The pipeline is packaged as a Snakemake workflow in
`cogpy.workflows.preprocess`. Key design choices:

- **Rules are thin orchestrators.** Each rule loads data via `cogpy.io`,
  calls `cogpy` compute functions, and saves via `cogpy.io`. No compute
  logic lives in the Snakefile.

- **Zarr as interchange format.** Every stage reads and writes Zarr,
  providing chunked storage, metadata preservation, and restartability.

- **Config-driven parameters.** All hyperparameters (filter cutoffs,
  window sizes, DBSCAN settings) live in YAML config files, not in code.
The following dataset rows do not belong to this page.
-- ==== Sys2Proof/Machine/Range.lean ====
section
/-!
DEFINITION. The range finder: echo edges, the RANGE command and its sample step (41_range.md).
-/
namespace Sys2Proof.Machine

/-- `dist(e)`, the distance in cm of an elapsed time in microseconds (41_range.md R125). -/
def distanceCm (e : BitVec 64) : Nat :=
  sat16 (f32Trunc (f32Mul (f32OfNat e.toNat) Config.cmPerUs))

/-- A sample of the echo line at the edge detector (41_range.md R120, R121): a level equal to ECHO_LVL
is no edge, a rise starts MC0 and a fall stops it. A REMOTE instance has no range finder and holds
ECHO_LVL at its reset value (70_reset_and_hazards.md R250, log 9). -/
def echoSample (level : Bool) (s : State) : State :=
  if s.params.role = .robot ∧ s.echoLvl ≠ level then
    { s with echoLvl := level, mc0 := if level then s.mc0.start else s.mc0.stop }
  else s

/-- ECHO_RISE (41_range.md R121). -/
def execEchoRise (s : State) : StepOutcome := .next (echoSample true s)

/-- ECHO_FALL (41_range.md R121). -/
def execEchoFall (s : State) : StepOutcome := .next (echoSample false s)

/-- The trigger pulse: TRIG low, high, low, recorded as one event of the history, and RANGE_SAMPLE
due (41_range.md R122). The durations are timing (70_reset_and_hazards.md R270). -/
def triggerPulse (s : State) : State := { s.emit .trigPulse with trig := false, rngp := true }

/-- RANGE, phase 1 (41_range.md R122): no effect while the robot awaits the acknowledgement. `res` is
unspecified until RANGE_SAMPLE writes it (log 1). -/
def rangeEffect (s : State) : State :=
  match s.hs with
  | .awaitingAck => s.returnsNothing
  | .running => (triggerPulse s).returnsNothing

/-- RANGE (41_range.md R122). -/
def execRange (s : State) : StepOutcome := command (some .robot) s rangeEffect

/-- RANGE_SAMPLE, phase 2 (41_range.md R123): read, convert and reset MC0 in one step. -/
def rangeSampleEffect (s : State) : State :=
  { s with mc0 := s.mc0.clear, rngp := false
           res := BitVec.ofNat 64 (distanceCm (s.elapsed .mc0)) }

/-- RANGE_SAMPLE (41_range.md R123). -/
def execRangeSample (s : State) : StepOutcome := eventWhen s.rngp s rangeSampleEffect

end Sys2Proof.Machine
end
- **Dask chunking.** Scripts chunk along the time axis for memory-efficient
  processing of long recordings:
  `sigx.chunk({'time': 16*4096, 'AP': -1, 'ML': -1})`

## CLI entry point

The `cogpy-preproc` command wraps Snakemake with sensible defaults:

```bash
cogpy-preproc all data/sub-01/rec1.lfp -c 8
cogpy-preproc feature data/sub-01/rec1.lfp --configfile custom.yml
```

It loads the packaged default config, merges any user overrides, resolves
the packaged Snakefile path, and spawns a Snakemake subprocess targeting
the requested rule.

## Legacy modules

The canonical bad-channel pipeline lives in `cogpy.preprocess.badchannel`.
Three older modules are retained for backward compatibility but are deprecated:

| Legacy module | Replacement |
|---------------|-------------|
| `channel_feature.py` | `badchannel.channel_features` |
| `channel_feature_functions.py` | `badchannel.channel_features` |
| `detect_bads.py` | `badchannel.badlabel` |

New code should always use the `badchannel` subpackage.